-- ==== Sys2Proof/Tests/Slice0.lean ====
section
/-! SUPPORT. Tests: command words written out from 30_encoding.md R90 and R92, the well-formedness checks, one-step results from
the spec's examples and from 95_test_vectors.md, and for each obligation a state and operands that meet its hypotheses. -/

namespace Sys2Proof.Tests

section OneAtATime

open Sys2Proof.Machine

set_option Elab.async false

/-! ### Decoding: words written out bit by bit (30_encoding.md R90, R92, R95) -/

theorem test_decode_nop : decode 0b00000000000000000000000000000000 = .ok .nop := by decide
theorem test_decode_generate : decode 0b00000000000000000000000000000001 = .ok .generate := by decide
theorem test_decode_abort : decode 0b00000000000000000000000000000010 = .ok .abort := by decide
theorem test_decode_select : decode 0b00000000000000000000000000000011 = .ok .select := by decide
theorem test_decode_load_state : decode 0b00000000000000000000000000000100 = .ok .loadState := by decide
theorem test_decode_step : decode 0b00000000000000000000000000000101 = .ok .step := by decide
theorem test_decode_first_reserved_opcode : decode 0b00000000000000000000000000000110 = .error .reservedOpcode := by decide
theorem test_decode_last_reserved_opcode : decode 0b00000000000000000000000000001111 = .error .reservedOpcode := by decide
theorem test_decode_lowest_reserved_bit : decode 0b00000000000000000000000000010000 = .error .reservedBits := by decide
theorem test_decode_highest_reserved_bit : decode 0b10000000000000000000000000000001 = .error .reservedBits := by decide
theorem test_table_word : decodeTableWord 32 5 = some .step ∧ decodeTableWord 32 0x11 = none := by decide

/-- 30_encoding.md R96: `wr TMAX, 3` is 0x4400000003, `rd STATUS` is 0x0300000000. -/
theorem test_transaction_words :
    (wrTxn .tmax 3).encode = 0x4400000003#39 ∧ (rdTxn .status).encode = 0x0300000000#39 := by decide

/-! ### Well-formedness: what each check refuses -/

theorem test_every_command_is_well_formed : ∀ i ∈ [Instr.nop, .generate, .abort, .select, .loadState, .step],
    i.wellFormed = true := by decide
theorem test_write_is_well_formed : (wrTxn .tmax 3).wellFormed = true := by decide
/-- A read that carries data (30_encoding.md R90). -/
theorem test_read_with_data_refused : BusTxn.wellFormed ⟨false, 3, 1⟩ = false := by decide
theorem test_immediate_too_large_refused : (HostOp.wr .tmax (2 ^ 32)).wellFormed = false := by decide
theorem test_immediate_too_small_refused : (HostOp.wr .tmax (-(2 ^ 31) - 1)).wellFormed = false := by decide
theorem test_cfg_refused : (HostOp.cfg 3 1 (2 ^ 32)).wellFormed = false := by decide
theorem test_draw_too_large_refused : (HostOp.rng [1, 2 ^ 31]).wellFormed = false := by decide
theorem test_line_refused : (HostLine.mk (some "L") (.rng [2 ^ 31])).wellFormed = false := by decide
theorem test_line_accepted : (HostLine.mk none (.wr .tmin (-1))).wellFormed = true := by decide

/-! ### States for the tests -/

/-- The state after at most `k` steps. -/
def after : Nat → State → State
  | 0, s => s
  | k + 1, s => match Machine.step s with
    | .next t => after k t
    | _ => s

theorem reachable_after (k : Nat) (s : State) (h : Reachable s) : Reachable (after k s) := by
  induction k generalizing s with
  | zero => exact h
  | succ k ih =>
    rw [after]
    cases hs : Machine.step s with
    | next t => exact ih t (.step h hs)
    | fault r => exact h
    | refused r => exact h

/-- A cycle in which the host writes `v` to word `a`. -/
def writeCycle (a : Index) (v : Word) : CycleIn := { rst := false, bus := some ⟨true, a, v⟩, sReady := false, rng := none }

/-- The reset state with TMAX, TMIN and INIT_MODE written. -/
def pair (a b m : Word) : State := { State.reset with host := { State.reset.host with tmax := a, tmin := b, initMode := m } }

/-- After SELECT of (2, 1): WIDTH = 2. -/
def selected : State := (validate (pair 2 1 1)).2

/-- From reset: write the pair, GENERATE, then `n` cycles with the consumer ready. -/
def runProgram (a b m : Word) (n : Nat) : State :=
  .start ([writeCycle 4 a, writeCycle 5 b, writeCycle 6 m, writeCycle 2 1] ++ List.replicate n (quiet true none))

/-- (2, 1) in Ones mode in SEED, after 1 sample of 3, in CHECK, and in DONE. -/
def seeding : State := after 4 (runProgram 2 1 1 5)
def running : State := after 6 (runProgram 2 1 1 5)
def checking : State := after 8 (runProgram 2 1 1 5)
def done : State := after 9 (runProgram 2 1 1 5)

/-- (3, 2), which Tmin does not divide, in CHECK and in HALTED. -/
def checkingBad : State := after 11 (runProgram 3 2 1 8)
def halted : State := after 12 (runProgram 3 2 1 8)

/-- `s` with one more cycle to come. -/
def withCycle (c : CycleIn) (s : State) : State := { s with inputs := [c] }

theorem reachable_run (a b m : Word) (n k : Nat) : Reachable (after k (runProgram a b m n)) :=
  reachable_after k _ (.start _)

theorem test_phases : seeding.status.phase = .seed ∧ running.status.phase = .run ∧ checking.status.phase = .check
    ∧ done.status.phase = .idle ∧ halted.status.phase = .halted := by decide +kernel

/-! ### One step of each command, from the spec's examples -/

/-- R112: STATUS = 0x00000002 (DONE); `wr CMD, 0`; STATUS = 0x00000002. -/
theorem test_nop_keeps_done : ∃ t, exec .nop done = .next t ∧ readReg .status t = 0x00000002 := ⟨_, rfl, by decide +kernel⟩

/-- R170: TMAX = 3, TMIN = 1, INIT_MODE = 1; `wr CMD, 1`; STATUS has BUSY and PHASE = SEED, LEN = 7. -/
theorem test_generate_starts : ∃ t, exec .generate (pair 3 1 1) = .next t ∧ readReg .status t = 0x00000011
    ∧ t.sel.len = 7 := ⟨_, rfl, by decide +kernel, by decide +kernel⟩

/-- R113: `wr CMD, 2` during a run; STATUS = 0x00000904 and SAMPLE_CNT stays. -/
theorem test_abort_in_run : ∃ t, exec .abort running = .next t ∧ readReg .status t = 0x00000904 ∧ t.sampleCnt = 1 :=
  ⟨_, rfl, by decide +kernel, by decide +kernel⟩

/-- R138: TMAX = 3, TMIN = 1, INIT_MODE = 1; `wr CMD, 3`; STATUS = 0, WIDTH = 3, TAPS = 5, PERIOD = 7, LEN = 7. -/
theorem test_select_example : ∃ t, exec .select (pair 3 1 1) = .next t ∧ readReg .status t = 0
    ∧ t.sel = { widthCalc := 3, width := 3, taps := 5, period := 7, len := 7 } := ⟨_, rfl, by decide +kernel, by decide +kernel⟩

/-- R132: a negative TMAX is below 2, not a large number; STATUS has OUT_OF_RANGE with detail 1. -/
theorem test_select_negative : ∃ t, exec .select (pair 0xFFFFFFFB 1 1) = .next t ∧ readReg .status t = 0x00001204 :=
  ⟨_, rfl, by decide +kernel⟩

/-- R158: with WIDTH = 4, STATE_WR = 0x1 loads STATE = 1, STEP_CNT = 0, STATUS = 0. -/
theorem test_load_state_example :
    ∃ t, exec .loadState { (validate (pair 4 1 1)).2 with host := { State.reset.host with stateWr := 1 } } = .next t
      ∧ t.lfsr.state = 1 ∧ readReg .status t = 0 := ⟨_, rfl, by decide +kernel, by decide +kernel⟩

/-- R158: with WIDTH = 3, STATE_WR = 0x8 has low bits 0: ZERO_STATE. -/
theorem test_load_state_zero :
    ∃ t, exec .loadState { (validate (pair 3 1 1)).2 with host := { State.reset.host with stateWr := 8 } } = .next t
      ∧ readReg .status t = 0x00000804 := ⟨_, rfl, by decide +kernel⟩

/-- R159: WIDTH = 4, TAPS = 0x9, STATE = 0x1: STATE = 3, LAST_OUT = 0, STEP_CNT = 1. -/
theorem test_step_example :
    ∃ t, exec .step { (validate (pair 4 1 1)).2 with lfsr := { LfsrRegs.reset with state := 1 } } = .next t
      ∧ t.lfsr = { state := 3, seed := 0, lastOut := false, stepCnt := 1 } := ⟨_, rfl, by decide +kernel⟩

/-- R159: NOT_CONFIGURED is checked before ZERO_STATE. -/
theorem test_step_not_configured : ∃ t, exec .step State.reset = .next t ∧ readReg .status t = 0x00000704 :=
  ⟨_, rfl, by decide +kernel⟩

/-- R155, R175: (2, 1) from all ones emits 1, 1, 0 and passes; (3, 2) fails with 0x154C (R198). -/
theorem test_two_runs : done.outVals = [true, true, false] ∧ readReg .status done = 0x00000002
    ∧ readReg .status halted = 0x0000154C := by decide +kernel

/-- 44_run_length_enforcer.md R199: the cut seeds of width 3. -/
theorem test_cut_seeds : lfsrIter 3 (tapRom 3) 7 1 = 6 ∧ lfsrIter 3 (tapRom 3) 7 2 = 5 := by decide +kernel

/-- A word put where the next cycle takes it runs as the next step. -/
theorem test_with_fetch_word : Machine.step (State.reset.withFetchWord 32 4)
    = exec .loadState { State.reset with cycle := 1 } := rfl

/-! ### Witnesses: for each obligation with hypotheses, a state and operands that meet them -/

theorem witness_DecodeOfEncodeIsTheCommand : Instr.step.wellFormed = true := by decide +kernel

/-- A reserved word and the last word of the window. -/
theorem witness_RegisterReadReturnsTheOldWord : ∀ a ∈ [(19 : Index), 63],
    let c : CycleIn := { rst := false, bus := some { we := false, addr := a, data := 0 }, sReady := true, rng := none }
    (withCycle c running).inputs = c :: [] ∧ c.rst = false ∧ c.bus = some { we := false, addr := a, data := 0 } := by
  decide +kernel

/-- Every clause: CMD, the four writable words, their neighbours 3 and 8, and the ends of the window. -/
theorem witness_RegisterWriteStoresOrIsIgnored : ∀ a ∈ [(2 : Index), 4, 5, 6, 7, 3, 8, 0, 63],
    (withCycle (writeCycle a 9) running).inputs = writeCycle a 9 :: [] ∧ (writeCycle a 9).rst = false
      ∧ (writeCycle a 9).bus = some { we := true, addr := a, data := 9 } := by decide +kernel
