-- ==== Sys2Proof/Machine/Dispatch.lean ====
section
/-! DEFINITION. The effect of an instruction: one arm per constructor of Instr. -/

namespace Sys2Proof.Machine

def exec (i : Instr) (s : State) : Host.Outcome State Fault Refusal :=
  match i with
  | .heartbeat payload => Sys2Proof.Machine.execHeartbeat payload s
  | .setExpression payload => Sys2Proof.Machine.execSetExpression payload s
  | .setServo payload => Sys2Proof.Machine.execSetServo payload s
  | .playAudio payload => Sys2Proof.Machine.execPlayAudio payload s
  | .recordAudio payload => Sys2Proof.Machine.execRecordAudio payload s
  | .sendImage payload => Sys2Proof.Machine.execSendImage payload s
  | .setState payload => Sys2Proof.Machine.execSetState payload s
  | .getStatus payload => Sys2Proof.Machine.execGetStatus payload s
  | .sensorData payload => Sys2Proof.Machine.execSensorData payload s
  | .recordControl payload => Sys2Proof.Machine.execRecordControl payload s
  | .cameraControl payload => Sys2Proof.Machine.execCameraControl payload s
  | .setGaze payload => Sys2Proof.Machine.execSetGaze payload s
  | .error payload => Sys2Proof.Machine.execError payload s

end Sys2Proof.Machine
end

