-- ==== Sys2Proof/Laws/Schedule.lean ====
section
/-! SUPPORT. The schedule is read by `step` only: every operation commutes with setting `pending`. -/

namespace Sys2Proof.Machine

theorem feedAdvance_withPending (k p) (s : State) : feedAdvance k (s.withPending p) = (feedAdvance k s).withPending p := by
  unfold feedAdvance
  by_cases h : k + 1 = Config.maxFrame
  · rw [if_pos h, if_pos h]; rfl
  · rw [if_neg h, if_neg h]; rfl
theorem feedPayload_withPending (k b p) (s : State) : feedPayload k b (s.withPending p) = (feedPayload k b s).withPending p := by
  unfold feedPayload
  by_cases h : k - Config.payloadOffset < Config.maxPayload
  · rw [if_pos h, if_pos h]; rfl
  · rw [if_neg h, if_neg h]
theorem feed_withPending (b p) (s : State) : feed b (s.withPending p) = ((feed b s).1.withPending p, (feed b s).2) := by
  have hc : ∀ b, (s.withPending p).withCommand b = (s.withCommand b).withPending p := fun _ => rfl
  have hl : ∀ b, (s.withPending p).withLength b = (s.withLength b).withPending p := fun _ => rfl
  simp only [feed, feedInFrame, State.withPending_inFrame, State.withPending_pos, State.withPending_rxLength, hc, hl, feedAdvance_withPending, feedPayload_withPending]
  by_cases hf : s.inFrame = true
  · simp only [if_pos hf]
    by_cases h1 : s.pos.toNat = 1
    · simp only [if_pos h1]
    by_cases h2 : s.pos.toNat = 2
    · simp only [if_neg h1, if_pos h2]
    by_cases h3 : s.pos.toNat = 3
    · simp only [if_neg h1, if_neg h2, if_pos h3]
    by_cases h4 : s.pos.toNat < Config.payloadOffset + s.rxLength.toNat
    · simp only [if_neg h1, if_neg h2, if_neg h3, if_pos h4]
    · simp only [if_neg h1, if_neg h2, if_neg h3, if_neg h4]; rfl
  · simp only [if_neg hf]
    by_cases h1 : b = Config.head
    · simp only [if_pos h1]; rfl
    · simp only [if_neg h1]

theorem sendExternal_withPending (c pl p) (s : State) : sendExternal c pl (s.withPending p) = (sendExternal c pl s).withPending p := by
  unfold sendExternal send
  split; · rfl
  by_cases h : s.oqFull = true
  · rw [if_pos h, if_pos (show (s.withPending p).oqFull = true from h)]; rfl
  · rw [if_neg h, if_neg (show ¬ (s.withPending p).oqFull = true from h)]; rfl

theorem setBatteryLevel_withPending (v p) (s : State) : setBatteryLevel v (s.withPending p) = (setBatteryLevel v s).withPending p := by
  unfold setBatteryLevel; split <;> rfl

theorem performHandlerOp_withPending (op p) (s : State) : performHandlerOp op (s.withPending p) = (performHandlerOp op s).withPending p := by
  cases op with
  | send c pl => exact sendExternal_withPending c pl p s
  | setBatteryLevel v => exact setBatteryLevel_withPending v p s
  | setServoAngles h v => rfl

theorem performReply_withPending (ops p) (s : State) : performReply ops (s.withPending p) = (performReply ops s).withPending p := by
  induction ops generalizing s with
  | nil => rfl
  | cons op ops ih => simp only [performReply]; rw [performHandlerOp_withPending, ih]

theorem bind_withPending (c h p) (s : State) : bind c h (s.withPending p) = (bind c h s).withPending p := by
  rcases bind_cases c h s with ⟨h1, e⟩ | ⟨h1, h2, e⟩ <;> rcases bind_cases c h (s.withPending p) with ⟨h1', e'⟩ | ⟨h1', h2', e'⟩ <;> rw [e, e']
  · rfl
  · rcases h1 with h1 | h1
    · have h1' : s.cfg.inCmdSet c = true := h1'
      rw [h1] at h1'; cases h1'
    · exact absurd (h2' h1.1) h1.2
  · rcases h1' with h1' | h1'
    · have h1' : s.cfg.inCmdSet c = false := h1'
      rw [h1] at h1'; cases h1'
    · exact absurd (h2 h1'.1) h1'.2
  · rfl

theorem performHostOp_withPending (op p) (s : State) : performHostOp op (s.withPending p) = (performHostOp op s).withPending p := by
  cases op with
  | send c pl => exact sendExternal_withPending c pl p s
  | setBatteryLevel v => exact setBatteryLevel_withPending v p s
  | setServoAngles h v => rfl
  | setRunning b => rfl
  | bind c h => exact bind_withPending c h p s

theorem transition_withPending (r p) (s : State) : transition r (s.withPending p) = (transition r s).withPending p := by
  rcases transition_cases r s with ⟨h, e⟩ | ⟨h, hq, e⟩ | ⟨h, hq, e⟩ <;>
  rcases transition_cases r (s.withPending p) with ⟨h', e'⟩ | ⟨h', hq', e'⟩ | ⟨h', hq', e'⟩ <;> rw [e, e'] <;>
  first | rfl | exact absurd h h' | exact absurd h' h | exact absurd hq hq' | exact absurd hq' hq

theorem dispatch_withPending (c pl p) (s : State) : dispatch c pl (s.withPending p) = (dispatch c pl s).withPending p := by
  simp only [dispatch, State.withPending_dtab]
  cases h : s.dtab.get c with
  | unbound => rfl
  | bound hd => cases hd with
    | setState =>
      show hSetState pl (s.withPending p) = (hSetState pl s).withPending p
      cases pl with
      | nil => rfl
      | cons v more =>
        simp only [hSetState, State.withPending_cfg]
        cases s.cfg.realOf v with
        | none => rfl
        | some r => exact transition_withPending r p s
    | ext r => exact performReply_withPending s.reply p (s.emitDisp ⟨r, c, lengthOf pl, pl⟩)

theorem rxByte_withPending (x p) (s : State) : ∃ u, rxByte x s = .next u ∧ rxByte x (s.withPending p) = .next (u.withPending p) := by
  unfold rxByte
  have : ((s.withPending p).sampleNow x.now).withReply x.reply = ((s.sampleNow x.now).withReply x.reply).withPending p := rfl
  rw [this, feed_withPending]
  rcases h : feed x.byte ((s.sampleNow x.now).withReply x.reply) with ⟨t, _ | f⟩
  · exact ⟨_, rfl, rfl⟩
  · dsimp only
    cases f.valid with
    | false => exact ⟨_, rfl, rfl⟩
    | true => 
      simp only [if_true, deliver_eq]; rw [dispatch_withPending]; exact ⟨_, rfl, rfl⟩

end Sys2Proof.Machine
end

**ASSIGNMENT**.
All that belongs in your answer is the stretch of entries above from the line with "(.step h hs)" through the line with "INIT_MODE written. -/", printed exactly.

**SOLUTION BELOW**.
    | next t => exact ih t (.step h hs)
    | fault r => exact h
    | refused r => exact h

/-- A cycle in which the host writes `v` to word `a`. -/
def writeCycle (a : Index) (v : Word) : CycleIn := { rst := false, bus := some ⟨true, a, v⟩, sReady := false, rng := none }

/-- The reset state with TMAX, TMIN and INIT_MODE written. -/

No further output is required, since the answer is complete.